Data extracted from a collection:
-- ==== Sys2Proof/Machine/Blocks.lean ====
section
/-! DEFINITION. Translation, blocks and page requests, class 0x11 (R177 to R199). -/

namespace Sys2Proof.Machine

/-! ### Handles (R178, R196) -/

/-- TRANS: the handle is deposited 24 cycles on. -/
def execTrans (w : O3) (s : State) : Host.Outcome State Fault Refusal :=
  .next (whenGuard w.g w.gn (fun s =>
    let va := srcZero s w.a
    let r := handleFor s (mySpindle s).part va.toNat
    let n := match w.dst with | .h i => i.val | _ => 0
    updMe (fun st => { st with handles := st.handles ++
      [{ due := s.cycle + 24, h := n, value := r.1, pa := r.2, va := va, killed := false }] }) s) s)

/-- HREL: 0 at c + 1. -/
def execHrel (w : O3) (s : State) : Host.Outcome State Fault Refusal :=
  .next (whenGuard w.g w.gn (fun s => landAt 1 (match w.dst with | .h r => .h r.val 0 | _ => .none) 0 s) s)

/-- HCHK. -/
def execHchk (w : O3) (s : State) : Host.Outcome State Fault Refusal :=
  .next (whenGuard w.g w.gn (fun s => landS 1 w.dst (hregOf (rd s) (hNum w.a)) 0 s) s)

/-- Deposit the handles that are due, in the order of their issue; one whose page was invalidated deposits 0 (R178, R179). -/
def execHandleDeposit (n k : Nat) (s : State) : Host.Outcome State Fault Refusal :=
  .next (updStrand n k (fun st =>
    let due := st.handles.filter fun d => decide (d.due ≤ s.cycle)
    due.foldl (fun st d =>
      { setH d.h (if d.killed then 0 else d.value) st with hpa := SMap.set 0 st.hpa d.h (if d.killed then 0 else d.pa) })
      { st with handles := st.handles.filter fun d => !decide (d.due ≤ s.cycle) }) s)

/-! ### Blocks (R185, R197) -/

/-- Block `b` of a spindle. -/
def blockAt (p : Spindle) (b : Nat) : Block := SMap.get .start p.blocks b

/-- Replace block `b`. -/
def setBlock (b : Nat) (x : Block) (p : Spindle) : Spindle := { p with blocks := SMap.set .start p.blocks b x }

/-- SCHED of a block in a state that a word does not leave. -/
def raiseBlock (b : Nat) (s : State) : State := raiseSched 0xE5 b s

/-- LDBLK. DESIGN CHOICE (log entry 119): a block of the device region is filled and held as one of memory. -/
def execLdblk (w : O3) (s : State) : Host.Outcome State Fault Refusal :=
  .next (whenGuard w.g w.gn (fun s =>
    let d := (srcZero s w.c).toNat
    let n := bits d 0 6 + 1
    let b := bits d 16 4
    whenAccess w 128 (128 * n) false (fun va pa nr s =>
      if nr then raiseHandle 3 (hNum w.a) 0 (BitVec.ofNat 64 va) s
      else if (blockAt (mySpindle s) b).st ≠ .free then raiseBlock b s
      else updMySpindle (setBlock b ⟨.filling, BitVec.ofNat 64 va, pa, n, bits d 8 6, attOf s (me s).tag,
        strandHands s s.cur.spn s.cur.strand⟩) s) s) s)

/-- The block that a word names. -/
def blockNum (s : State) (w : O3) : Nat := srcNum s w.a 4

/-- BLKWAIT. -/
def execBlkwait (w : O3) (s : State) : Host.Outcome State Fault Refusal :=
  .next (whenGuard w.g w.gn (fun s =>
    let x := (blockAt (mySpindle s) (blockNum s w)).st
    if x = .free ∨ x = .ready then s else again s) s)

/-- Move a READY block on, or raise SCHED. -/
def leaveReady (w : O3) (nx : BlkSt) (s : State) : State :=
  let b := blockNum s w
  let x := blockAt (mySpindle s) b
  if x.st = .ready then updMySpindle (setBlock b { x with st := nx }) s else raiseBlock b s

/-- WBBLK. -/
def execWbblk (w : O3) (s : State) : Host.Outcome State Fault Refusal :=
  .next (whenGuard w.g w.gn (leaveReady w .writing) s)

/-- EVBLK. -/
def execEvblk (w : O3) (s : State) : Host.Outcome State Fault Refusal :=
  .next (whenGuard w.g w.gn (leaveReady w .evicting) s)

/-- The keys of the copies that a skein's L2 may hold of a block's lines. -/
def blockKeys (n : Nat) (x : Block) : List Nat :=
  (upto x.lines).flatMap fun i => [copyKey (skeinOf n) (x.pa + 128 * i) false, copyKey (skeinOf n) (x.pa + 128 * i) true]

/-- A line of a block is held: one that is present as it is, but for its scope tag, another one filled (R185, R236, R330, R338). -/
def holdLine (skein : Nat) (x : Option (BitVec 16)) (pa : Nat) (s : State) : State :=
  let s1 := touchLine skein x pa s
  match lookup s1 skein x pa with
  | some t => updCopy skein pa t (fun l => { l with held := true, scope := 0x1F }) s1
  | none => s1

/-- Does another block of a skein than block `b` of spindle `n` hold a line? -/
def heldElse (s : State) (n b pa : Nat) : Bool :=
  s.spindles.any fun x => decide (skeinOf x.1 = skeinOf n) && x.2.blocks.any fun y =>
    !(decide (x.1 = n) && decide (y.1 = b)) && decide (y.2.st ≠ .free) && decide (y.2.st ≠ .filling) &&
      decide (y.2.pa / 128 ≤ pa / 128) && decide (pa / 128 < y.2.pa / 128 + y.2.lines)

/-- Copies are written back, with their marks (R185, R329, R338). -/
def cleanCopies (keys : List Nat) (s : State) : State :=
  keys.foldl (fun s k =>
    let s1 := homeTaint k s
    { s1 with l2 := SMap.modify .fresh s1.l2 k fun l => if l.here then { l with dirty := false } else l }) s

/-- The lines of a block are filled as one unit (R185). -/
def fillBlock (n : Nat) (x : Block) (s : State) : State :=
  (upto x.lines).foldl (fun s i => holdLine (skeinOf n) x.att (x.pa + 128 * i) s) s

/-- Every line of a block is filled: READY, and BSEM is raised. -/
def execBlockFillDone (n b : Nat) (s : State) : Host.Outcome State Fault Refusal :=
  let x := blockAt (spindleAt s n) b
  .next (if x.st ≠ .filling then s
    else carrySem n x.sem x.carry (raiseSem n x.sem 1 [] (fillBlock n x (updSpindle n (setBlock b { x with st := .ready }) s))))

/-- The dirty lines of a block have reached the memory-side cache: READY. -/
def execBlockWritebackDone (n b : Nat) (s : State) : Host.Outcome State Fault Refusal :=
  let x := blockAt (spindleAt s n) b
  .next (if x.st ≠ .writing then s
    else cleanCopies (blockKeys n x) (updSpindle n (setBlock b { x with st := .ready }) s))

/-- The lines of a block are written and released, but for those that another block holds: FREE. -/
def releaseBlock (n b : Nat) (s : State) : State :=
  let x := blockAt (spindleAt s n) b
  let keys := (blockKeys n x).filter fun k => (SMap.get L2Line.fresh s.l2 k).held
  let mine := keys.filter fun k => !heldElse s n b (k / 2 % 2 ^ 46 * 128)
  mine.foldl (fun s k => dropCopy k s) (cleanCopies keys (updSpindle n (setBlock b .start) s))

/-- An eviction is complete. -/
def execBlockEvictDone (n b : Nat) (s : State) : Host.Outcome State Fault Refusal :=
  .next (if (blockAt (spindleAt s n) b).st ≠ .evicting then s else releaseBlock n b s)

/-! ### Residency and page requests (R181 to R183, R198, R199) -/

/-- RESCHK: the flags are read and cleared at issue. -/
def execReschk (w : O3) (s : State) : Host.Outcome State Fault Refusal :=
  .next (whenGuard w.g w.gn (fun s =>
    landS 1 w.dst (me s).resid 0 (updMe (fun st => { st with resid := 0 }) s)) s)

/-- Entries of a partition's page request ring, 0 where it is not enabled (R403). -/
def ringSize (s : State) (p : Nat) : Nat := if bitOf (partWord s p 6) 0 then 2 ^ (bits (partWord s p 6) 8 4 + 8) else 0

/-- Is the ring full? -/
def ringFull (s : State) (p : Nat) : Bool :=
  ringSize s p = 0 || decide ((bits (partWord s p 7) 32 32 + 2 ^ 32 - bits (partWord s p 7) 0 32) % 2 ^ 32 = ringSize s p)

/-- Where the next entry goes, none where its page is not there. -/
def ringSlot (s : State) (p : Nat) : Option Nat :=
  physOf s p (bits (partWord s p 6) 12 45 * 4096 + 16 * (bits (partWord s p 7) 32 32 % ringSize s p))

/-- The two words of an entry (R182). -/
def ringEntry (va spn agent sem src : Nat) (wr : Bool) (tag : BitVec 16) : List Word :=
  [BitVec.ofNat 64 (va % 2 ^ 57 / 2 ^ 16 * 2 ^ 16 + b2n wr),
   BitVec.ofNat 64 (2 ^ 63 + src * 2 ^ 58 + spn * 2 ^ 32 + agent * 2 ^ 24 + sem * 2 ^ 16 + tag.toNat)]

/-- Append an entry to a partition's ring and to its outstanding requests; none where the ring is full. DESIGN CHOICE (log entry 119):
a ring whose page is not there, or refuses the entry (R328), counts as full. -/
def appendRequest (p va spn agent sem src : Nat) (wr : Bool) (tag : BitVec 16) (carry : SMap (List Nat)) (s : State) : Option State :=
  if ringFull s p then none
  else
    match ringSlot s p with
    | none => none
    | some pa =>
      let s1 := writeNow 0 ringAgent none pa (wordBytes (ringEntry va spn agent sem src wr tag)) s
      let r : PgReq :=
        { pa := pa, src := src, spn := (spindleAt s spn).lcode, sem := sem, task := (spindleAt s spn).task, carry := carry }
      if refusesAny s none pa 16 then none
      else some { s1 with parts := SMap.modify .start s1.parts p fun x =>
        { x with w := SMap.modify 0 x.w 7 (fun v => v + 0x1_0000_0000), requests := x.requests ++ [r] } }

/-- PGREQ. -/
def execPgreq (w : O3) (s : State) : Host.Outcome State Fault Refusal :=
  .next (whenGuard w.g w.gn (fun s =>
    let h := hregOf (rd s) (hNum w.a)
    let k := w.b.litVal
    if !hV h then raiseHandle 1 (hNum w.a) 0 0 s
    else if !hNR h then
      raiseSem s.cur.spn k 1 (mySpindle s).q5vt (carrySem s.cur.spn k (strandHands s s.cur.spn s.cur.strand) s)
    else
      match appendRequest (mySpindle s).part (hBase h) s.cur.spn s.cur.strand k 1 false (me s).tag (strandHands s s.cur.spn s.cur.strand) s with
      | some s1 => s1
      | none => again s) s)

/-- Is the task of a request still there, neither completed nor discarded? -/
def requestLive (s : State) (r : PgReq) : Bool := (r.task.bind (SMap.get none s.tasks)).isSome

/-- Raise semaphore `k` of the logical spindle `l` of a pre-empted task, where pre-emption has saved it. -/
def raiseSaved (l k c : Nat) (carry : SMap (List Nat)) (t : Task) : Task :=
  { t with saved := t.saved.map fun x =>
      if x.1 = l then (x.1, updSem k (fun y => { addSem c 1 [] y with carry := joinRel y.carry carry }) x.2) else x }

/-- Raise the semaphore of a request on its spindle, the saved one where its task is pre-empted (R119, R183). -/
def raiseRequest (r : PgReq) (s : State) : State :=
  match r.task.bind fun t => (SMap.get none s.tasks t).map fun x => (t, x) with
  | none => s
  | some (t, x) =>
    match x.binding.find? fun b => b.1 = r.spn with
    | some b => raiseSem b.2 r.sem 1 [] (carrySem b.2 r.sem r.carry s)
    | none => { s with tasks := SMap.set none s.tasks t (some (raiseSaved r.spn r.sem s.cycle r.carry x)) }

/-- DONE of a request's entry. -/
def requestDone (s : State) (r : PgReq) : Bool := bitOf (memWord s (r.pa + 8)) 62

/-- Unpark the copy channels of a spindle (R183). -/
def unpark (p : Spindle) : Spindle :=
  (upto 5).foldl (fun p q => updQueue q (fun x => { x with recs := x.recs.map fun r => { r with parked := none } }) p) p

/-- REPLAY: parked accesses are tried again, and each PGREQ whose page is there raises its semaphore (R183). -/
def replayRequests (p : Nat) (s : State) : State :=
  let rs := (partAt s p).requests.filter (requestLive s)
  let s1 := rs.foldl (fun s r => if r.src = 1 ∧ requestDone s r then raiseRequest r s else s) s
  let keep := rs.filter fun r => r.src = 1 && !requestDone s r
  let s2 := { s1 with parts := SMap.modify .start s1.parts p fun x => { x with requests := keep } }
  s2.spindles.foldl (fun s x => if x.2.part = p ∧ x.2.task.isSome then updSpindle x.1 unpark s else s) s2

/-- REPLAY (R199). -/
def execReplay (w : O3) (s : State) : Host.Outcome State Fault Refusal :=
  .next (whenGuard w.g w.gn (whenPriv fun s => replayRequests (mySpindle s).part s) s)

end Sys2Proof.Machine
end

> _Exercise brief_: Set down, exactly as they appear above, all lines from the one that has "if refusesAny s none pa 16 then none" down to the one that has "else if !hNR h then", including those two and no others.

> _Response to the exercise_:
      if refusesAny s none pa 16 then none
      else some { s1 with parts := SMap.modify .start s1.parts p fun x =>
        { x with w := SMap.modify 0 x.w 7 (fun v => v + 0x1_0000_0000), requests := x.requests ++ [r] } }

/-- PGREQ. -/
def execPgreq (w : O3) (s : State) : Host.Outcome State Fault Refusal :=
  .next (whenGuard w.g w.gn (fun s =>
    let h := hregOf (rd s) (hNum w.a)
    let k := w.b.litVal
    if !hV h then raiseHandle 1 (hNum w.a) 0 0 s
    else if !hNR h then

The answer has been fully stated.